Currently we're plowing our way story by story through a collection of old children's fairy tales. You've no doubt heard the names of these stories, but if your only exposure to them is through the syrupy censorship of Disney, you've never really experienced them. Most of these old yarns seem to be aimed at scaring the living shit out of children to keep them from wandering into the woods. Disobeying parents also typically results in a gruesome death.

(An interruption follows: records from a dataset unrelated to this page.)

-- ==== Sys2Proof/Word.lean ====
section
/-! DEFINITION. The word types of the model and nothing else: set-up registers and addresses are 64-bit words, memory is bytes. -/

namespace Sys2Proof

/-- A set-up register, an address, a fabric time (R7, R8, R13). -/
abbrev Word := BitVec 64

/-- One byte of memory or of a record. -/
abbrev Byte := BitVec 8

end Sys2Proof
end

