-- ==== Sys2Proof/Config.lean ====
section
/-! DEFINITION. What the spec leaves open, as constants without a body: no proof can see a value of them. -/

namespace Sys2Proof

/-- The kinds of value the spec leaves open (log entry 7 and the entries named there). -/
inductive FreeKind where
  | syndrome        -- R488: non-zero diagnostic value
  | badPattern      -- R483, R485: which of detect, miscorrect or miss happens
  | badData         -- R483, R485: the data a miscorrected or missed pattern gives
  | servoRate       -- R72, R80: the rate word the servo chooses
  | faultedOutput   -- R234, R282: what a faulted command leaves in its outputs
  | partials        -- R237: what the partials of a canonical fold leave in P_BUF
  | portDetail      -- R300: DETAIL of a PORT_STATE record, which the spec does not lay out
  | logType         -- R517: the type of a measurement log entry, whose values the spec does not list
  | logAddress      -- R495: ADDRESS of an error log entry for storage outside the local map
  | kemPair         -- R525: which key pair the device generates
  | ackIndex        -- R531: which ACK bitmap of the parent belongs to this child
  | unreadSlot      -- R460, R462: the job a plan slot named that reads uncorrectable
  deriving DecidableEq, Repr

/-- A value the spec leaves open: the `n`-th free value of a kind. -/
opaque Config.free : FreeKind → Nat → Nat

/-- Does a byte string verify as the pure SLH-DSA-SHA2-192s (or 128f) signature of a message under a public key (R516, R525)? The
algorithms are FIPS 205's, which the spec names and does not state (log entry 25). -/
opaque Config.slhVerify192s : (pub msg sig : List Byte) → Bool
opaque Config.slhVerify128f : (pub msg sig : List Byte) → Bool

/-- The SLH-DSA-SHA2-128f public key and the signature of a message that the identity seeds give (R520, R521; log entry 25). -/
opaque Config.slhPublic : (seeds : List Byte) → List Byte
opaque Config.slhSign : (seeds msg : List Byte) → List Byte

/-- The encapsulation key of the `n`-th ML-KEM-768 key pair, and the shared secret it decapsulates from a ciphertext (R525; FIPS 203,
log entry 25). -/
opaque Config.kemKey : (n : Nat) → List Byte
opaque Config.kemSecret : (n : Nat) → (ct : List Byte) → List Byte

/-- Lines of a port die's buffers that a scrub pass covers: the spec gives no size (R498). -/
opaque Config.portBufferLines : Nat

/-- Which pseudo-channel of its stack serves an offset within the stack: the spec does not say (R27, R36, R494). -/
opaque Config.pseudoChannel : Nat → Nat

/-- Which die holds the turn at a shared Reservoir port in cycle 0: the spec does not say (R29). -/
opaque Config.portTurn : Nat

/-- The nominal rate word: 0.8 ns with 32 fractional bits, to the nearest unit (R72). -/
def Config.nominalRate : Nat := 3435973837

end Sys2Proof
end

We just finished "Jack The Giant Killer", which I think is an early form of "Jack and the Beanstalk", as the two stores (both of which are in this book) seem to share basic elements. If "Jack The Giant Killer" was ever made into a movie, it would basically be a hack and slash type gore-fest. The protagonist acquires a cloak of invisibility and a sword of sharpness and goes around the countryside killing giants in the most unholy and sadistic ways, severing their heads and sending them to King Arthur as proof of his great accomplishments. There is a minor subplot about a local duke and his wife who befriend Jack and beg him not to get himself into more danger, but this just coaxes Jack to lure a particularly nasty two-headed giant over to the Duke's castle and slay it in front of a few dozen astonished dinner guests. This is the giant who famously says "Fa Fe Fi Fo Fum, I smell the blood of an Englishman." right before Jack dispatches him (them?). And that's pretty much the plot. Jack's huge advantage of invisibility and a sharp weapon pretty much guarantees he's going to win every battle with ease.
Other tales we've read in this book include "The Girl with the Golden Locks", which doesn't resemble Goldilocks at all, and "The Golden Goose" that does not lay golden eggs. And then there was "Bluebeard", a tale about a creepy guy with, you guessed it, a blue beard, who murders his wives and stuffs them into a closet. He gives his new young wife keys to the house and specifically tells her to never go into that closet under the stairs and then goes out of town. So you can imagine what happens. She unlocks the closet, finds the gory bodies, Bluebeard comes home and finds out she was in the closet, and, well, you'll just have to read the ending. If you dare. That particular story, with it's very graphic depiction of dismemberment and murder, scared the bejeezus out of Zach. Bluebeard was supposedly modeled after Gilles de Rais, go read about him too. If you dare.
It is enlightening to read these original tales and realize that long before television and video games, our kids were subjected to large heaping servings of violence and death on a daily basis. And right at bedtime too.